[Task brief]
Could you write out the opening lines of the data, word for word, stopping after the line that contains "to the supervisor. -/"?
====================
-- ==== Sys2Proof/Machine/Regs.lean ====
section
/-! DEFINITION. The register map of the part, taken row by row from the page maps of the spec (R41, R45 and each
chapter's page map): the BAR0 address of every register under the spec's own name, and for every register its reset
value, which bits software writes plainly, which bits clear on a written 1, and whether it is shadowable or reserved
to the supervisor. -/

namespace Sys2Proof.Machine

/-- The page types of R41, with the SQ type split into its CAN and its Ethernet map. -/
inductive PageKind where
  | glb
  | pwr
  | wake
  | part
  | tempo
  | tsync
  | epoch
  | adj
  | pl
  | fab
  | buf
  | cls
  | pol
  | guard
  | smp
  | sig
  | pawn
  | cx
  | castle
  | tamper
  | mem
  | arb
  | score
  | sens
  | gambit
  | xspi
  | brg
  | bnl
  | hdma
  | can
  | eth
  | stg
  | sec
  | sds
  deriving DecidableEq, Repr

/-- One register of a page map: its offset, up to two repetitions (count and stride), reset value, plainly written
bits, bits cleared by writing 1, and whether only the supervisor writes it and whether it is shadowable. -/
structure RegRow where
  off : Nat
  n1 : Nat := 1
  s1 : Nat := 4
  n2 : Nat := 1
  s2 : Nat := 4
  rst : Nat := 0
  rw : Nat := 0
  w1c : Nat := 0
  sup : Bool := false
  shadow : Bool := false
  deriving DecidableEq, Repr

/-- The page type of a page number (R41), none for an unimplemented page. -/
def pageKind (p : Nat) : Option PageKind :=
  if p == 0x000 then some .glb else
  if p == 0x001 then some .pwr else
  if p == 0x002 then some .wake else
  if 0x008 ≤ p && p ≤ 0x00B then some .part else
  if p == 0x010 then some .tempo else
  if p == 0x011 then some .tsync else
  if p == 0x020 then some .epoch else
  if p == 0x030 then some .adj else
  if 0x031 ≤ p && p ≤ 0x032 then some .pl else
  if p == 0x040 then some .fab else
  if p == 0x041 then some .buf else
  if p == 0x048 then some .cls else
  if p == 0x049 then some .pol else
  if p == 0x04A then some .guard else
  if p == 0x04B then some .smp else
  if p == 0x050 then some .sig else
  if 0x051 ≤ p && p ≤ 0x060 then some .pawn else
  if p == 0x070 then some .cx else
  if p == 0x071 then some .castle else
  if p == 0x072 then some .tamper else
  if p == 0x080 then some .mem else
  if p == 0x090 then some .arb else
  if p == 0x091 then some .score else
  if p == 0x092 then some .sens else
  if p == 0x0A0 then some .gambit else
  if p == 0x0A1 then some .xspi else
  if p == 0x0B0 then some .brg else
  if p == 0x0B1 then some .bnl else
  if 0x0C0 ≤ p && p ≤ 0x0C3 then some .hdma else
  if 0x100 ≤ p && p ≤ 0x127 then some .can else
  if 0x128 ≤ p && p ≤ 0x13F then some .eth else
  if 0x140 ≤ p && p ≤ 0x17F then some .stg else
  if 0x180 ≤ p && p ≤ 0x18F then some .sec else
  if 0x190 ≤ p && p ≤ 0x19F then some .sds else
  none

/-- The first page of a type as R41 lists the types (SQ pages form one type). -/
def PageKind.first : PageKind → Nat
  | .glb => 0x000
  | .pwr => 0x001
  | .wake => 0x002
  | .part => 0x008
  | .tempo => 0x010
  | .tsync => 0x011
  | .epoch => 0x020
  | .adj => 0x030
  | .pl => 0x031
  | .fab => 0x040
  | .buf => 0x041
  | .cls => 0x048
  | .pol => 0x049
  | .guard => 0x04A
  | .smp => 0x04B
  | .sig => 0x050
  | .pawn => 0x051
  | .cx => 0x070
  | .castle => 0x071
  | .tamper => 0x072
  | .mem => 0x080
  | .arb => 0x090
  | .score => 0x091
  | .sens => 0x092
  | .gambit => 0x0A0
  | .xspi => 0x0A1
  | .brg => 0x0B0
  | .bnl => 0x0B1
  | .hdma => 0x0C0
  | .can => 0x100
  | .eth => 0x100
  | .stg => 0x140
  | .sec => 0x180
  | .sds => 0x190

/-- PLW and PLB are two types of R41, each its own first page. -/
def typePage (k : PageKind) (p : Nat) : Nat :=
  match k with
  | .pl => p
  | k => k.first

/-- PAGE_CAPS.IRQ_SRC of each type (R45 and each page map). -/
def irqSrc : PageKind → Nat
  | .glb => 3
  | .pwr => 2
  | .wake => 3
  | .part => 4
  | .tempo => 21
  | .tsync => 1
  | .epoch => 18
  | .adj => 8
  | .pl => 2
  | .fab => 4
  | .buf => 5
  | .cls => 6
  | .pol => 3
  | .guard => 5
  | .smp => 0
  | .sig => 12
  | .pawn => 7
  | .cx => 13
  | .castle => 13
  | .tamper => 16
  | .mem => 6
  | .arb => 10
  | .score => 3
  | .sens => 2
  | .gambit => 5
  | .xspi => 2
  | .brg => 18
  | .bnl => 3
  | .hdma => 3
  | .can => 17
  | .eth => 12
  | .stg => 5
  | .sec => 4
  | .sds => 5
====================
[Result of the exercise]
-- ==== Sys2Proof/Machine/Regs.lean ====
section
/-! DEFINITION. The register map of the part, taken row by row from the page maps of the spec (R41, R45 and each
chapter's page map): the BAR0 address of every register under the spec's own name, and for every register its reset
value, which bits software writes plainly, which bits clear on a written 1, and whether it is shadowable or reserved
to the supervisor. -/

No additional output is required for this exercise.